▶ THE DATA
● ● ● ● ● ● ●

-- ==== Sys2Proof/Laws/State.lean ====
section
/-!
SUPPORT. One lemma for each field of State under each update of Machine/: what the update leaves, and what it sets.
-/
namespace Sys2Proof.Machine

/-! ## State.writeA -/

@[simp] theorem State_writeA_pc (s : State) (n : RegField) (v : Word) :
    (s.writeA n v).pc = s.pc := by unfold State.writeA; split <;> rfl
@[simp] theorem State_writeA_npc (s : State) (n : RegField) (v : Word) :
    (s.writeA n v).npc = s.npc := by unfold State.writeA; split <;> rfl
@[simp] theorem State_writeA_pc1 (s : State) (n : RegField) (v : Word) :
    (s.writeA n v).pc1 = s.pc1 := by unfold State.writeA; split <;> rfl
@[simp] theorem State_writeA_pc2 (s : State) (n : RegField) (v : Word) :
    (s.writeA n v).pc2 = s.pc2 := by unfold State.writeA; split <;> rfl
@[simp] theorem State_writeA_rr (s : State) (n : RegField) (v : Word) :
    (s.writeA n v).rr = s.rr := by unfold State.writeA; split <;> rfl
@[simp] theorem State_writeA_psw (s : State) (n : RegField) (v : Word) :
    (s.writeA n v).psw = s.psw := by unfold State.writeA; split <;> rfl
@[simp] theorem State_writeA_pend1 (s : State) (n : RegField) (v : Word) :
    (s.writeA n v).pend1 = s.pend1 := by unfold State.writeA; split <;> rfl
@[simp] theorem State_writeA_pend2 (s : State) (n : RegField) (v : Word) :
    (s.writeA n v).pend2 = s.pend2 := by unfold State.writeA; split <;> rfl
@[simp] theorem State_writeA_pend3 (s : State) (n : RegField) (v : Word) :
    (s.writeA n v).pend3 = s.pend3 := by unfold State.writeA; split <;> rfl
@[simp] theorem State_writeA_itfr (s : State) (n : RegField) (v : Word) :
    (s.writeA n v).itfr = s.itfr := by unfold State.writeA; split <;> rfl
@[simp] theorem State_writeA_dtfr (s : State) (n : RegField) (v : Word) :
    (s.writeA n v).dtfr = s.dtfr := by unfold State.writeA; split <;> rfl
@[simp] theorem State_writeA_itlb (s : State) (n : RegField) (v : Word) :
    (s.writeA n v).itlb = s.itlb := by unfold State.writeA; split <;> rfl
@[simp] theorem State_writeA_dtlb (s : State) (n : RegField) (v : Word) :
    (s.writeA n v).dtlb = s.dtlb := by unfold State.writeA; split <;> rfl
@[simp] theorem State_writeA_icache (s : State) (n : RegField) (v : Word) :
    (s.writeA n v).icache = s.icache := by unfold State.writeA; split <;> rfl
@[simp] theorem State_writeA_dcache (s : State) (n : RegField) (v : Word) :
    (s.writeA n v).dcache = s.dcache := by unfold State.writeA; split <;> rfl
@[simp] theorem State_writeA_halted (s : State) (n : RegField) (v : Word) :
    (s.writeA n v).halted = s.halted := by unfold State.writeA; split <;> rfl
@[simp] theorem State_writeA_stalled (s : State) (n : RegField) (v : Word) :
    (s.writeA n v).stalled = s.stalled := by unfold State.writeA; split <;> rfl
@[simp] theorem State_writeA_hist (s : State) (n : RegField) (v : Word) :
    (s.writeA n v).hist = s.hist := by unfold State.writeA; split <;> rfl
@[simp] theorem State_writeA_icar (s : State) (n : RegField) (v : Word) :
    (s.writeA n v).icar = s.icar := by unfold State.writeA; split <;> rfl
@[simp] theorem State_writeA_cp (s : State) (n : RegField) (v : Word) :
    (s.writeA n v).cp = s.cp := by unfold State.writeA; split <;> rfl
@[simp] theorem State_writeA_mc (s : State) (n : RegField) (v : Word) :
    (s.writeA n v).mc = s.mc := by unfold State.writeA; split <;> rfl
@[simp] theorem State_writeA_mem (s : State) (n : RegField) (v : Word) :
    (s.writeA n v).mem = s.mem := by unfold State.writeA; split <;> rfl
@[simp] theorem State_writeA_prom (s : State) (n : RegField) (v : Word) :
    (s.writeA n v).prom = s.prom := by unfold State.writeA; split <;> rfl
@[simp] theorem State_writeA_populated (s : State) (n : RegField) (v : Word) :
    (s.writeA n v).populated = s.populated := by unfold State.writeA; split <;> rfl
@[simp] theorem State_writeA_slots (s : State) (n : RegField) (v : Word) :
    (s.writeA n v).slots = s.slots := by unfold State.writeA; split <;> rfl
@[simp] theorem State_writeA_csm (s : State) (n : RegField) (v : Word) :
    (s.writeA n v).csm = s.csm := by unfold State.writeA; split <;> rfl
@[simp] theorem State_writeA_enc (s : State) (n : RegField) (v : Word) :
    (s.writeA n v).enc = s.enc := by unfold State.writeA; split <;> rfl
@[simp] theorem State_writeA_lay (s : State) (n : RegField) (v : Word) :
    (s.writeA n v).lay = s.lay := by unfold State.writeA; split <;> rfl
@[simp] theorem State_writeA_inputs (s : State) (n : RegField) (v : Word) :
    (s.writeA n v).inputs = s.inputs := by unfold State.writeA; split <;> rfl
@[simp] theorem State_writeA_ecc (s : State) (n : RegField) (v : Word) :
    (s.writeA n v).ecc = s.ecc := by unfold State.writeA; split <;> rfl
@[simp] theorem State_writeA_cycles (s : State) (n : RegField) (v : Word) :
    (s.writeA n v).cycles = s.cycles := by unfold State.writeA; split <;> rfl
@[simp] theorem State_writeA_dirtyEvicted (s : State) (n : RegField) (v : Word) :
    (s.writeA n v).dirtyEvicted = s.dirtyEvicted := by unfold State.writeA; split <;> rfl
@[simp] theorem State_writeA_busInst (s : State) (n : RegField) (v : Word) :
    (s.writeA n v).busInst = s.busInst := by unfold State.writeA; split <;> rfl
@[simp] theorem State_writeA_busData (s : State) (n : RegField) (v : Word) :
    (s.writeA n v).busData = s.busData := by unfold State.writeA; split <;> rfl
@[simp] theorem State_writeA_fresh (s : State) (n : RegField) (v : Word) :
    (s.writeA n v).fresh = s.fresh := by unfold State.writeA; split <;> rfl
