/-- Rounding a magnitude (R310, R311): `z` is the exact magnitude, `mant * 2^exp` or, where it was cut, less than one
unit more. The mantissa has exactly `p` bits; the result is less than one unit of it away from `z`, and is `z` where
`p` bits represent it. -/
theorem roundMagnitude_spec {p mant : Nat} {exp : ℤ} {cut up : Bool} {z : ℚ} (hp : 0 < p) (hm : 0 < mant)
    (hexact : cut = false → z = (mant : ℚ) * (2 : ℚ) ^ exp)
    (hcut : cut = true → p < Nat.log2 mant + 1 ∧ (mant : ℚ) * (2 : ℚ) ^ exp < z ∧
      z < ((mant : ℚ) + 1) * (2 : ℚ) ^ exp) :
    2 ^ (p - 1) ≤ (roundMagnitude p mant exp cut up).1 ∧ (roundMagnitude p mant exp cut up).1 < 2 ^ p ∧
    |((roundMagnitude p mant exp cut up).1 : ℚ) * (2 : ℚ) ^ ((roundMagnitude p mant exp cut up).2 - p) - z| <
      (2 : ℚ) ^ ((roundMagnitude p mant exp cut up).2 - p) ∧
    (representable p z →
      ((roundMagnitude p mant exp cut up).1 : ℚ) * (2 : ℚ) ^ ((roundMagnitude p mant exp cut up).2 - p) = z) := by
  have hlo : 2 ^ Nat.log2 mant ≤ mant := Nat.log2_self_le (by omega)
  have hhi : mant < 2 ^ (Nat.log2 mant + 1) := Nat.lt_log2_self
  unfold roundMagnitude
  generalize hlen : Nat.log2 mant + 1 = len at *
  have hlo' : 2 ^ (len - 1) ≤ mant := by rw [← hlen]; exact hlo
  simp only
  by_cases hle : len ≤ p
  · have hc : cut = false := by
      cases cut
      · rfl
      · have := (hcut rfl).1; omega
    rw [if_pos hle]
    have e1 : (((mant * 2 ^ (p - len) : Nat) : ℚ)) * (2 : ℚ) ^ (exp + len - p) = z := by
      have h2 : (2 : ℚ) ^ exp = (2 : ℚ) ^ (((p - len : Nat)) : ℤ) * (2 : ℚ) ^ (exp + len - p) := by
        rw [← two_zpow_add]; congr 1; omega
      rw [hexact hc, h2, two_zpow_natCast]; push_cast; ring
    refine ⟨?_, ?_, ?_, fun _ => e1⟩
    · calc 2 ^ (p - 1) = 2 ^ (len - 1) * 2 ^ (p - len) := by rw [← pow_add]; congr 1; omega
        _ ≤ mant * 2 ^ (p - len) := Nat.mul_le_mul_right _ hlo'
    · calc mant * 2 ^ (p - len) < 2 ^ len * 2 ^ (p - len) := Nat.mul_lt_mul_of_pos_right hhi (by positivity)
        _ = 2 ^ p := by rw [← pow_add]; congr 1; omega
    · simp only [e1, sub_self, abs_zero]; exact two_zpow_pos _
  · rw [if_neg hle]
    set d := 2 ^ (len - p) with hd
    have hdpos : 0 < d := by positivity
    set q := mant / d with hq
    set u := (2 : ℚ) ^ (exp + len - p) with hu
    have hupos : 0 < u := two_zpow_pos _
    have hue : u = (d : ℚ) * (2 : ℚ) ^ exp := by
      rw [hu, hd, ← two_zpow_natCast, ← two_zpow_add]; congr 1; omega
    have hqlo : 2 ^ (p - 1) ≤ q := by
      rw [hq, Nat.le_div_iff_mul_le hdpos]
      calc 2 ^ (p - 1) * d = 2 ^ (len - 1) := by rw [hd, ← pow_add]; congr 1; omega
        _ ≤ mant := hlo'
    have hqhi : q < 2 ^ p := by
      rw [hq, Nat.div_lt_iff_lt_mul hdpos]
      calc mant < 2 ^ len := hhi
        _ = 2 ^ p * d := by rw [hd, ← pow_add]; congr 1; omega
    have hqm : q * d ≤ mant := Nat.div_mul_le_self _ _
    have hqm' : mant + 1 ≤ (q + 1) * d := by
      have := Nat.lt_div_mul_add (a := mant) hdpos
      have e : (q + 1) * d = mant / d * d + d := by rw [hq]; ring
      omega
    have hepos := two_zpow_pos exp
    have hzlo : (q : ℚ) * u ≤ z := by
      have h1 : ((q * d : Nat) : ℚ) ≤ (mant : ℚ) := by exact_mod_cast hqm
      push_cast at h1
      have h2 : (mant : ℚ) * (2 : ℚ) ^ exp ≤ z := by
        cases cut
        · exact (hexact rfl).ge
        · exact (hcut rfl).2.1.le
      calc (q : ℚ) * u = ((q : ℚ) * d) * (2 : ℚ) ^ exp := by rw [hue]; ring
        _ ≤ (mant : ℚ) * (2 : ℚ) ^ exp := mul_le_mul_of_nonneg_right h1 hepos.le
        _ ≤ z := h2
    have hzhi : z < ((q : ℚ) + 1) * u := by
      have h1 : (mant : ℚ) + 1 ≤ ((q : ℚ) + 1) * d := by exact_mod_cast hqm'
      have h2 : z < ((mant : ℚ) + 1) * (2 : ℚ) ^ exp := by
        cases cut
        · rw [hexact rfl]; nlinarith
        · exact (hcut rfl).2.2
      calc z < ((mant : ℚ) + 1) * (2 : ℚ) ^ exp := h2
        _ ≤ (((q : ℚ) + 1) * d) * (2 : ℚ) ^ exp := mul_le_mul_of_nonneg_right h1 hepos.le
        _ = ((q : ℚ) + 1) * u := by rw [hue]; ring
    have hin : (cut || q * d != mant) = false → z = (q : ℚ) * u := by
      intro h
      simp at h
      rw [hexact h.1, hue, ← h.2]; push_cast; ring
    have hin' : (cut || q * d != mant) = true → (q : ℚ) * u < z := by
      intro h
      cases hc : cut
      · have hne : q * d < mant := by
          have : q * d ≠ mant := by simpa [hc] using h
          omega
        have : ((q * d : Nat) : ℚ) < (mant : ℚ) := by exact_mod_cast hne
        push_cast at this
        rw [hexact hc, hue]; nlinarith
      · have h1 : ((q * d : Nat) : ℚ) ≤ (mant : ℚ) := by exact_mod_cast hqm
        push_cast at h1
        have := (hcut hc).2.1
        rw [hue]; nlinarith
    have hrep : representable p z → (q : ℚ) * u = z := by
      rintro ⟨m, k, hmp, hz⟩
      by_contra hne
      have hlt : (q : ℚ) * u < z := lt_of_le_of_ne hzlo hne
      have hzpos : 0 < z := lt_of_le_of_lt (by positivity) hlt
      have hmpos : 0 < m := by
        by_contra hm0
        have : (m : ℚ) ≤ 0 := by exact_mod_cast not_lt.mp hm0
        have := mul_nonpos_of_nonpos_of_nonneg this (two_zpow_pos k).le
        rw [← hz] at this; linarith
      rw [abs_of_pos hmpos] at hmp
      by_cases hk : exp + len - p ≤ k
      · have e : (2 : ℚ) ^ k = ((2 ^ (k - (exp + len - p)).toNat : Nat) : ℚ) * u := by
          rw [hu, ← two_zpow_natCast, ← two_zpow_add]; congr 1
          have := Int.toNat_of_nonneg (show 0 ≤ k - (exp + len - p) by omega)
          omega
        set j : ℤ := m * (2 ^ (k - (exp + len - p)).toNat : Nat) with hj
        have hz' : z = (j : ℚ) * u := by rw [hz, e, hj]; push_cast; ring
        rw [hz'] at hlt hzhi
        have a1 : (q : ℚ) < (j : ℚ) := lt_of_mul_lt_mul_right hlt hupos.le
        have a2 : (j : ℚ) < (q : ℚ) + 1 := lt_of_mul_lt_mul_right hzhi hupos.le
        have b1 : (q : ℤ) < j := by exact_mod_cast a1
        have b2 : j < (q : ℤ) + 1 := by exact_mod_cast a2
        omega
      · have e : (2 : ℚ) ^ p * (2 : ℚ) ^ k ≤ (2 : ℚ) ^ (p - 1 : Nat) * u := by
          rw [hu, ← zpow_natCast, ← zpow_natCast, ← two_zpow_add, ← two_zpow_add]
          exact zpow_le_zpow_right₀ (by norm_num) (by omega)
        have h1 : (m : ℚ) < (2 : ℚ) ^ p := by exact_mod_cast hmp
        have h2 : z < (2 : ℚ) ^ p * (2 : ℚ) ^ k := by rw [hz]; exact mul_lt_mul_of_pos_right h1 (two_zpow_pos k)
        have h3 : ((2 : ℚ) ^ (p - 1 : Nat)) ≤ (q : ℚ) := by exact_mod_cast hqlo
        have h4 : (2 : ℚ) ^ (p - 1 : Nat) * u ≤ (q : ℚ) * u := mul_le_mul_of_nonneg_right h3 hupos.le
        linarith
    have hpow : 2 ^ p = 2 * 2 ^ (p - 1) := by rw [← pow_succ']; congr 1; omega
    have hu1 : (2 : ℚ) ^ (exp + len + 1 - p) = 2 * u := by
      rw [hu, show exp + (len : ℤ) + 1 - p = 1 + (exp + len - p) by ring, two_zpow_add]; norm_num
    have habs : ∀ x : ℚ, (x = (q : ℚ) * u ∨ ((q : ℚ) * u < z ∧ x = ((q : ℚ) + 1) * u)) → |x - z| < u := by
      intro x hx
      rw [abs_lt]
      rcases hx with rfl | ⟨h1, rfl⟩
      · constructor <;> nlinarith
      · constructor <;> nlinarith
    have hval : representable p z → ∀ x : ℚ, (x = (q : ℚ) * u ∨ ((q : ℚ) * u < z ∧ x = ((q : ℚ) + 1) * u)) → x = z := by
      intro hr x hx
      have := hrep hr
      rcases hx with rfl | ⟨h1, rfl⟩
      · exact this
      · linarith
    by_cases hb : ((cut || q * d != mant) && up) = true
    · have hlt := hin' (by simp only [Bool.and_eq_true] at hb; exact hb.1)
      rw [if_pos hb]
      by_cases hc : q + 1 = 2 ^ p
      · rw [if_pos hc]
        have hx : (((2 ^ (p - 1) : Nat)) : ℚ) * (2 : ℚ) ^ (exp + len + 1 - p) = ((q : ℚ) + 1) * u := by
          have : ((q : ℚ) + 1) = 2 * (((2 ^ (p - 1) : Nat)) : ℚ) := by
            have h1 : ((q + 1 : Nat) : ℚ) = ((2 * 2 ^ (p - 1) : Nat) : ℚ) := by rw [hc, hpow]
            push_cast at h1 ⊢; linarith
          rw [hu1, this]; ring
        refine ⟨le_refl _, by rw [hpow]; have : 0 < 2 ^ (p - 1) := by positivity
                              omega, ?_, fun hr => ?_⟩
        · show |_ * _ - z| < _
          rw [hx, hu1]
          have := habs _ (Or.inr ⟨hlt, rfl⟩)
          linarith
        · simp only [hx]; exact hval hr _ (Or.inr ⟨hlt, rfl⟩)
      · rw [if_neg hc]
        have hx : (((q + 1 : Nat)) : ℚ) * (2 : ℚ) ^ (exp + len - p) = ((q : ℚ) + 1) * u := by rw [← hu]; push_cast; ring
        refine ⟨by simp only; omega, by simp only; omega, ?_, fun hr => ?_⟩
        · simp only [hx]; exact habs _ (Or.inr ⟨hlt, rfl⟩)
        · simp only [hx]; exact hval hr _ (Or.inr ⟨hlt, rfl⟩)
    · rw [if_neg hb, if_neg (by omega)]
      refine ⟨hqlo, hqhi, ?_, fun hr => ?_⟩
      · simp only [← hu]; exact habs _ (Or.inl rfl)
      · simp only [← hu]; exact hval hr _ (Or.inl rfl)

● ● ● ● ● ● ●

Look over the records above and copy each line that includes the string "Machine".

▶ SOLUTION TO THE PROBLEM
SUPPORT. One lemma for each field of State under each update of Machine/: what the update leaves, and what it sets.
namespace Sys2Proof.Machine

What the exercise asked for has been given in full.